Friday, March 24, 2017

That One Special First Book...

Each one of my children has one special book we bought for them. Something that we could read early on to them, but also something that said just how we felt about them coming into the world. 

For our first baby, it was "On the Day You Were Born" by Debra Frasier. I ordered it a week before my baby arrived. It has simple, figurative illustrations but loving text about how monumental the birth of a new soul into the world is. Our copy wasn't a board book, so over the years it has taken a beating, but I hope to give that copy to our daughter when she is grown. 
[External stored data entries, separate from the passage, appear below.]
-- ==== Sys2Proof/Tests/Slice0.lean ====
section
/-! SUPPORT. The tests: ill-formed commands refused, worked examples of the spec, and for every statement that has premises a
state and operands that meet them. -/
namespace Sys2Proof.Tests
open Sys2Proof Sys2Proof.Machine

set_option maxRecDepth 20000
set_option linter.all false

/-! ### States the tests run on -/

/-- Fields set one after another. -/
def puts (l : List (Fld × Nat)) (s : State) : State := l.foldl (fun t p => t.setFld p.1 p.2) s

/-- A device in Idle without a bond, and one with given tiles in force. -/
def seq0 : Seq := { Seq.initial with idleFrom := some 0 }
def up : State := { State.reset with
  seq := seq0
  boot := { Boot.initial with power := .active, phase := 7, stat := some 0 }
  clk := { Clk.initial with onRc := false, seedFor := 0 }
  jnl := { Jnl.initial with searching := false }
  pins := { Pins.initial with gates := .high, faultN := .high, gpioReleased := false, hostReleased := false, pre := true, io := true, core := true, ana := true }
  regs := (State.reset.setFld STM_STAT_PLL_LOCKED 1).regs }
def laid (ts : List (Nat × Nat × List Byte)) : State := { up with
  bnd := { Bnd.initial with bytes := [1], tiles := ts.map (fun t => ⟨t.1, t.2.1, 0, 0, t.2.2⟩) } }
def upFld (l : List (Fld × Nat)) : State := puts l up
/-- `n` zero bytes with some set. -/
def zeros (n : Nat) (l : List (Nat × Byte)) : List Byte := l.foldl (fun b p => b.set p.1 p.2) (List.replicate n 0)
def atCore (n : Nat) (s : State) : State := { s with clk := { s.clk with core := n } }
def atRc (n : Nat) (s : State) : State := { s with clk := { s.clk with rc := n } }
def atTime (n : Nat) (s : State) : State := { s with clk := { s.clk with acc := BitVec.ofNat 128 (n * 2 ^ 52) } }

/-! Power, reset, boot -/
def dormant : State := { up with boot := { up.boot with power := .dormant } }
def heldLow : State := { up with boot := { up.boot with power := .starting, phase := 1, hold := .resetN, resetNLow := true } }
def fallen : State := { upFld [(SEQ_FAULT_ACTIVE, 1)] with seq := { seq0 with timeline := true, out := true } }
def supL (n : Nat) : State := { up with boot := { up.boot with rstMap := BitVec.ofNat 32 (n * 1024) } }
def cycling : State := { up with cpm := { up.cpm with switchAt := some 0 } }
def shipping : State := { up with cpm := { up.cpm with ship := true } }
def inP (k : Nat) : State := { atRc 200000 up with boot := { up.boot with power := .starting, phase := k } }
def p1Held : State := { inP 1 with boot := { (inP 1).boot with hold := .p1Off } }
def p2Window : State := { atRc 2000000 up with boot := { up.boot with p2Since := some 0, p2Restarts := 3 } }
def restarting (k : Nat) : State := { up with boot := { up.boot with restart := some k } }
def warm : State := upFld [(STM_STAT_TBAND, 3)]
def otpCmd (p : Bool) (d : Word) : State := { up with boot := { up.boot with otpCmd := some ⟨p, 330, d⟩ } }
def loader : State := { up with boot := { up.boot with power := .starting, phase := 4, hold := .loader } }
def loaderUp : State := puts [(LNK_STAT_EN, 15), (LNK_STAT_UP, 3)] loader
def loading : State := { puts [(RPC_UPD_STAT_STATE, 1)] (atCore 50000000 loader) with boot := { loader.boot with updLink := true } }
def updating : State := upFld [(RPC_UPD_STAT_STATE, 1), (RPC_UPD_STAT_SPACE, 1024)]
def updChecked : State := { updating with boot := { up.boot with updCheck := true } }

def fallenWaiting : State := { fallen with boot := { fallen.boot with waiting := some (1, 4) } }
def hotReset : State := { fallen with thm := { fallen.thm with resetDue := true } }
/-- The least bond: its identity tile alone. -/
def leastBond : List Byte :=
  [1, 0, 1, 0, 64, 0, 0, 0, 0, 0, 0, 0, 0, 0, 0, 0, 52, 18, 0, 0, 80, 72, 0, 0, 1, 0, 0, 0, 84, 0, 0, 0, 227, 176, 196, 66,
   152, 252, 28, 20, 154, 251, 244, 200, 153, 111, 185, 36, 39, 174, 65, 228, 100, 155, 147, 76, 164, 149, 153, 27, 120, 82,
   184, 85] ++ List.replicate 16 0 ++ [63, 25, 67, 31]
def slotWith (b : List Byte) : State := { inP 5 with
  flash := setCells flashBlank 0x210000 ([66, 78, 68, 83, 7, 0, 0, 0, 84, 0, 0, 0, 108, 150, 151, 177] ++ leBytes 4 0)
    (setCells flashBlank 0x200000 b []) }
def bondInSlot : State := slotWith leastBond
def badInSlot : State := slotWith (leastBond.set 0 2)

/-! Clocks, bond, backup domain -/
def attempting : State := { atRc 100000 up with clk := { (atRc 100000 up).clk with attemptAt := some 0 } }
def qualified : State := { attempting with clk := { attempting.clk with qualifiedAt := some 5, onRc := true } }
def later : State := atRc 1000 up
def refGone : State := { puts [(STM_STAT_REF_LOST, 1), (SEQ_STAT_DEV_COURSE, 1)] (atRc 2000000 up) with clk := { (atRc 2000000 up).clk with refLostAt := some 0 } }
def holding : State := puts [(STM_STAT_TSTATE, 2)] (atCore 120000000 up)
/-- A member of an enumerated string of four: position 1, both ports up. -/
def onString (role : Nat) : State := upFld [(LNK_ADDR_UNADDR, 0), (LNK_ADDR_ADDR, if role = 0 then 1 else 0), (LNK_ADDR_NDEV, 4), (LNK_ADDR_NSTR, 1), (LNK_STAT_ROLE, role), (LNK_STAT_EN, 15), (LNK_STAT_UP, 15)]
def member : State := onString 0
def head : State := onString 1
def keystone : State := onString 2
def following : State := puts [(STM_STAT_TSTATE, 1)] member
def syncedWith (n : Nat) : State := { (member.setFld STM_STAT_TSTATE n) with lnk := { member.lnk with syncT1 := some 0, syncT4 := some (0, 0) } }
def syncing : State := { following with lnk := { following.lnk with syncT1 := some 0 } }
def syncedEighth : State := { (syncedWith 1) with clk := { (syncedWith 1).clk with goodRun := 7 } }
def synced : State := { atCore 300000 following with lnk := { following.lnk with syncT1 := some 0, syncT4 := some (0, 0) } }
def bonding : State := { upFld [(BND_STAT_STATE, 1)] with bnd := { Bnd.initial with src := 0 } }
def bondingLate : State := atCore 240000000 bonding
def validating : State := { upFld [(BND_STAT_STATE, 2)] with bnd := { Bnd.initial with staging := [1, 2, 3] } }
def accepted : State := { upFld [(BND_STAT_STATE, 3)] with bnd := { Bnd.initial with accepted := some ([], []) } }
def storing : State := { upFld [(BND_STAT_STATE, 4)] with bnd := { Bnd.initial with storing := some ([1, 2], false) } }
def unpowered : State := { up with bkd := { up.bkd with powered := false } }
def year3000 : State := { up with bkd := { up.bkd with sec := 0x758F18880 } }
def frozen : State := { up with bkd := { up.bkd with freezes := [(0, 0)] }, clk := { up.clk with bak := 100 } }
def dated : State := { up with regs := ((up.setReg RTC_SET_TIME 0).setReg RTC_SET_DATE 0x20000101).regs }
def committed : State := { up with bkd := { up.bkd with commit := some (77, 0) }, clk := { up.clk with bak := 5 } }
For our son, my second child, I wasn't able to choose anything until he was really here. You worry you don't know how to love someone as much as your first baby, but that was gone once I met him. He is so beautiful and kind, and he was as a baby, and even other nurses came into his hospital room just to watch him. My love for him was no less fierce and expanded my heart just as much. I wanted to make sure he knew that, so I chose "I Love You As Much..." by Laura Krauss Melmed. It has gorgeous illustrations and is very close to nature in how it runs through texts of animal mothers and babies, and it was perfect for him. 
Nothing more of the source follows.